### Required action
Restate, word for word, the lines from the opening line of the data through the line containing "wait for the", both included, and nothing else.

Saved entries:
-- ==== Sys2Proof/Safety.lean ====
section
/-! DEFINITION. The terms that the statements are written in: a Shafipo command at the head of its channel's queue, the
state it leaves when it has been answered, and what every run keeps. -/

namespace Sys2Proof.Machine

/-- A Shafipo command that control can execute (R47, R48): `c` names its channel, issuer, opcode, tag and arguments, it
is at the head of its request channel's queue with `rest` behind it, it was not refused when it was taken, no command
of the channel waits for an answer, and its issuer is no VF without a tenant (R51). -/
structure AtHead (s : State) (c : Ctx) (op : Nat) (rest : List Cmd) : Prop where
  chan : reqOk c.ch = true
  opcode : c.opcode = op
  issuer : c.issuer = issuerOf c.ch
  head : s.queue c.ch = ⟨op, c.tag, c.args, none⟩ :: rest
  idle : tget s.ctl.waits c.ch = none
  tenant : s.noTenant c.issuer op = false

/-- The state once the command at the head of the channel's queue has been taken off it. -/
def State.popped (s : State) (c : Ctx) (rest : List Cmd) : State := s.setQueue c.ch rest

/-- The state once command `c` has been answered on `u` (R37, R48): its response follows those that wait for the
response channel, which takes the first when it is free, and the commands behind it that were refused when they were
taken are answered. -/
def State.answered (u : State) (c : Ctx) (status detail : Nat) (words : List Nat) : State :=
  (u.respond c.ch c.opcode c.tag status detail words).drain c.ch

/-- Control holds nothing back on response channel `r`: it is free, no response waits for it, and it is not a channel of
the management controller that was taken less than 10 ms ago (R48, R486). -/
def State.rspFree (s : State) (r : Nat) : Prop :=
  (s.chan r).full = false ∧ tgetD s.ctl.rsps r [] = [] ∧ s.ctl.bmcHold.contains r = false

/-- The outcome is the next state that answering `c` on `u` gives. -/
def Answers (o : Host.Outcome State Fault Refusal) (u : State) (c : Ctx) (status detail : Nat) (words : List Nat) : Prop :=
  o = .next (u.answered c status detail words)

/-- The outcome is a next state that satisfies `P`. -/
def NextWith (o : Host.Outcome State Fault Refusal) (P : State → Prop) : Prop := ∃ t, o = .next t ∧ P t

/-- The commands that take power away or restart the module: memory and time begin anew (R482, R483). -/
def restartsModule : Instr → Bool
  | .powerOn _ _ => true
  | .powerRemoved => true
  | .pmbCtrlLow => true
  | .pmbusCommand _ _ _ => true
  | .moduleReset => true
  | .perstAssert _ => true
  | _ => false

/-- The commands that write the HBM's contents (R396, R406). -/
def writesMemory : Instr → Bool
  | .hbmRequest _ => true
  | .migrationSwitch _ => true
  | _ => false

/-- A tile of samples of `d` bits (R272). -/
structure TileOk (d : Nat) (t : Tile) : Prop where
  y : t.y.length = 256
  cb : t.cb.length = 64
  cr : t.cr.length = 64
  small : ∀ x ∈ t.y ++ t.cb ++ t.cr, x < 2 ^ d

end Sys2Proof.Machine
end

### Solution for this task
-- ==== Sys2Proof/Safety.lean ====
section
/-! DEFINITION. The terms that the statements are written in: a Shafipo command at the head of its channel's queue, the
state it leaves when it has been answered, and what every run keeps. -/

namespace Sys2Proof.Machine

/-- A Shafipo command that control can execute (R47, R48): `c` names its channel, issuer, opcode, tag and arguments, it
is at the head of its request channel's queue with `rest` behind it, it was not refused when it was taken, no command
of the channel waits for an answer, and its issuer is no VF without a tenant (R51). -/
structure AtHead (s : State) (c : Ctx) (op : Nat) (rest : List Cmd) : Prop where
  chan : reqOk c.ch = true
  opcode : c.opcode = op
  issuer : c.issuer = issuerOf c.ch
  head : s.queue c.ch = ⟨op, c.tag, c.args, none⟩ :: rest
  idle : tget s.ctl.waits c.ch = none
  tenant : s.noTenant c.issuer op = false

/-- The state once the command at the head of the channel's queue has been taken off it. -/
def State.popped (s : State) (c : Ctx) (rest : List Cmd) : State := s.setQueue c.ch rest

/-- The state once command `c` has been answered on `u` (R37, R48): its response follows those that wait for the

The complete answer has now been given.